-- ==== Sys2Proof/Syntax.lean ====
section
/-! DEFINITION. The commands of the block: one constructor of `Instr` for each row of spec/opcode_table.json, with the
row's operands as the bytes of a frame carry them (R173, R176). -/

namespace Sys2Proof

/-- What one sample event leaves open: the order of the work that meets in it (R103, R142, R147, R155, R166). -/
structure TickOrder where
  /-- The order in which the trip unit takes the links' source changes (R147). -/
  sources : LinkOrder
  /-- The channels (and so the lanes over them) whose sample event is taken before an entry to TRIPPED that a link makes
  in this sample event (R103, R155). -/
  before : ChannelSet
  /-- The links whose setpoint frame has already started when that entry is made (R160, R166). -/
  started : ChannelSet
  /-- The links whose setpoint frame has not started yet when the next command is taken (R24, R155). -/
  waits : ChannelSet
  /-- How many of the lanes' capture starts of this sample event the engine takes before its offer (R142). -/
  startsFirst : Nat
  deriving DecidableEq, Repr

/-- The parameter set that SET_CHANNEL carries (R35). -/
structure RawParams where
  freq : Nat
  amp : Nat
  table : Nat
  overlay : Nat
  dc : Int
  level : Nat
  deriving DecidableEq, Repr

/-- One of the six term slots of WRITE_OVERLAY_SET (R176). -/
structure OverlaySlot where
  order : Nat
  amplitude : Nat
  phase : Nat
  deriving DecidableEq, Repr

/-- The step record that WRITE_STEP carries, in the order of R62 and R60; a part's presence byte stands before its
subfields, which are always sent (R173). -/
structure RawStep where
  mask : Nat
  count : Nat
  unit : Nat
  hasSync : Nat
  sync : Nat
  hasHold : Nat
  holdKey : Nat
  hasLevel : Nat
  level : Nat
  levelRamp : Nat
  hasFreq : Nat
  freq : Nat
  freqRamp : Nat
  hasJump : Nat
  jump : Int
  hasShape : Nat
  table : Nat
  overlay : Nat
  hasMarkers : Nat
  marker1 : Nat
  marker2 : Nat
  hasCapture : Nat
  descriptor : Nat
  hasWait : Nat
  waitChannel : Nat
  quantity : Nat
  relation : Nat
  threshold : Nat
  consecutive : Nat
  timeout : Nat
  onTimeout : Nat
  hasOpen : Nat
  openCount : Nat
  hasClose : Nat
  closeCount : Nat
  deriving DecidableEq, Repr

/-- The fields that WRITE_DESCRIPTOR DEFINE carries (R126). -/
structure RawDescriptor where
  source : Nat
  channel : Nat
  base : Nat
  count : Nat
  next : Nat
  decimation : Nat
  hasDeadband : Nat
  deadband : Nat
  hasMonitor : Nat
  relation : Nat
  threshold : Nat
  deriving DecidableEq, Repr

/-- The commands: one constructor per row of spec/opcode_table.json. A port command names the port whose deselect takes
it (R174); its other operands are the items of its frame body (R173). -/
inductive Instr where
  /-- RESET_N_ASSERTION (R184), with whether TRIP_N is low at the release (R143). -/
  | resetNAssertion (tripNLow : Bool)
  /-- SAMPLE_EVENT (R4). -/
  | sampleEvent (o : TickOrder)
  /-- LEVEL_RAMP_END (R13). -/
  | levelRampEnd (c : Channel) (o : TickOrder)
  /-- FREQUENCY_RAMP_END (R14). -/
  | frequencyRampEnd (c : Channel) (o : TickOrder)
  /-- LINK_LOST (R163). -/
  | linkLost (k : Channel) (o : TickOrder)
  /-- LINK_RECOVERED (R163). -/
  | linkRecovered (k : Channel) (o : TickOrder)
  /-- STATUS_FRAME (R161): the characters of a closed frame, and whether each had its stop bit. -/
  | statusFrame (k : Channel) (chars : List Byte) (stops : Bool)
  /-- TRUNCATED (R116). -/
  | truncated (c : Channel) (o : TickOrder)
  /-- MARKER_PULSE_END (R107). -/
  | markerPulseEnd (m : MarkerLine) (o : TickOrder)
  /-- DWELL_END (R90). -/
  | dwellEnd (l : LaneId) (o : TickOrder)
  /-- WAIT_MET (R92). -/
  | waitMet (l : LaneId) (o : TickOrder)
  /-- WAIT_TIMEOUT (R93). -/
  | waitTimeout (l : LaneId) (o : TickOrder)
  /-- DECIMATION_PASS (R133). -/
  | decimationPass (o : TickOrder)
  /-- CAPTURE_PASS_FULL (R136). -/
  | capturePassFull (o : TickOrder)
  /-- TRIP_N_ASSERTED (R144). -/
  | tripNAsserted
  /-- TRIP_N_RELEASED (R144). -/
  | tripNReleased
  /-- SPI_SELECT (R170). -/
  | spiSelect (p : Port)
  /-- FRAME_ERROR (R171): the deselect of port `p`, which judges the received bytes. -/
  | frameError (p : Port)
  /-- NOP (R177). -/
  | nop (p : Port)
  /-- IDENTIFY (R177). -/
  | identify (p : Port)
  /-- GET_ALERTS (R180). -/
  | getAlerts (p : Port)
  /-- SET_ALERT_MASK (R181). -/
  | setAlertMask (p : Port) (mask : Nat)
  /-- MASTER_CLEAR (R183). -/
  | masterClear (p : Port)
  /-- SET_CHANNEL (R35). -/
  | setChannel (p : Port) (ch : Nat) (r : RawParams)
  /-- GET_CHANNEL (R40). -/
  | getChannel (p : Port) (ch clear : Nat)
  /-- LINK_CHANNEL, follow (R32). -/
  | linkChannelFollow (p : Port) (ch offset : Nat)
  /-- LINK_CHANNEL, unlink (R33). -/
  | linkChannelUnlink (p : Port) (ch : Nat)
  /-- BEGIN_TABLE (R45). -/
  | beginTable (p : Port) (t : Nat)
  /-- WRITE_TABLE_CHUNK (R46). -/
  | writeTableChunk (p : Port) (t chunk : Nat) (entries : List Int)
  /-- COMMIT_TABLE (R47). -/
  | commitTable (p : Port) (t : Nat)
  /-- DISCARD_TABLE (R48). -/
  | discardTable (p : Port) (t : Nat)
  /-- READ_TABLE_CHUNK (R49). -/
  | readTableChunk (p : Port) (t chunk : Nat)
  /-- GET_TABLE_STATE (R49). -/
  | getTableState (p : Port) (t : Nat)
  /-- WRITE_OVERLAY_SET (R52). -/
  | writeOverlaySet (p : Port) (n count : Nat) (slots : List OverlaySlot)
  /-- READ_OVERLAY_SET (R53). -/
  | readOverlaySet (p : Port) (n : Nat)
  /-- WRITE_STEP (R62). -/
  | writeStep (p : Port) (n : Nat) (r : RawStep)
  /-- READ_STEP (R66). -/
  | readStep (p : Port) (n : Nat)
  /-- CLEAR_STEP (R65). -/
  | clearStep (p : Port) (n : Nat)
  /-- WRITE_PROGRAM, DEFINE (R69). -/
  | writeProgramDefine (p : Port) (n first count policy : Nat)
  /-- WRITE_PROGRAM, UNDEFINE (R69). -/
  | writeProgramUndefine (p : Port) (n : Nat)
  /-- READ_PROGRAM (R70). -/
  | readProgram (p : Port) (n : Nat)
  /-- START (R83): program number and channel bit map. -/
  | start (p : Port) (program channels : Nat)
  /-- HOLD (R98). -/
  | hold (p : Port) (lane : Nat)
  /-- RESUME (R105). -/
  | resume (p : Port) (lane : Nat)
  /-- RELEASE (R96). -/
  | release (p : Port) (lane : Nat)
  /-- ABORT (R101). -/
  | abort (p : Port) (lane : Nat)
  /-- GET_LANE (R109). -/
  | getLane (p : Port) (lane : Nat)
  /-- SET_HOLD_KEY (R108). -/
  | setHoldKey (p : Port) (key : Nat)
  /-- CLEAR_HOLD_KEY (R108). -/
  | clearHoldKey (p : Port) (key : Nat)
  /-- GET_MEASUREMENT (R122). -/
  | getMeasurement (p : Port) (ch : Nat)
  /-- WRITE_DESCRIPTOR, DEFINE (R126). -/
  | writeDescriptorDefine (p : Port) (d : Nat) (r : RawDescriptor)
  /-- WRITE_DESCRIPTOR, UNDEFINE (R126). -/
  | writeDescriptorUndefine (p : Port) (d : Nat)
  /-- READ_DESCRIPTOR (R127). -/
  | readDescriptor (p : Port) (d : Nat)
  /-- START_CAPTURE (R130). -/
  | startCapture (p : Port) (d : Nat)
  /-- STOP_CAPTURE (R138). -/
  | stopCapture (p : Port)
  /-- READ_CAPTURE (R140). -/
  | readCapture (p : Port) (address count : Nat)
  /-- GET_CAPTURE (R141). -/
  | getCapture (p : Port)
  /-- TRIP (R151). -/
  | trip (p : Port)
  /-- RESTART (R150). -/
  | restart (p : Port)
  /-- GET_TRIP (R154). -/
  | getTrip (p : Port)
  /-- GET_LINK (R167). -/
  | getLink (p : Port) (link clear : Nat)
  /-- SPI_BYTE_COMPLETED (R170). -/
  | spiByteCompleted (p : Port) (b : Byte)
  deriving DecidableEq, Repr

end Sys2Proof
end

########################################

Look above for the line containing "GET_LINK (R167). -/"; reproduce it and every line after it through the end of the material, exactly, and nothing else.

__Exercise response__:
  /-- GET_LINK (R167). -/
  | getLink (p : Port) (link clear : Nat)
  /-- SPI_BYTE_COMPLETED (R170). -/
  | spiByteCompleted (p : Port) (b : Byte)
  deriving DecidableEq, Repr

end Sys2Proof
end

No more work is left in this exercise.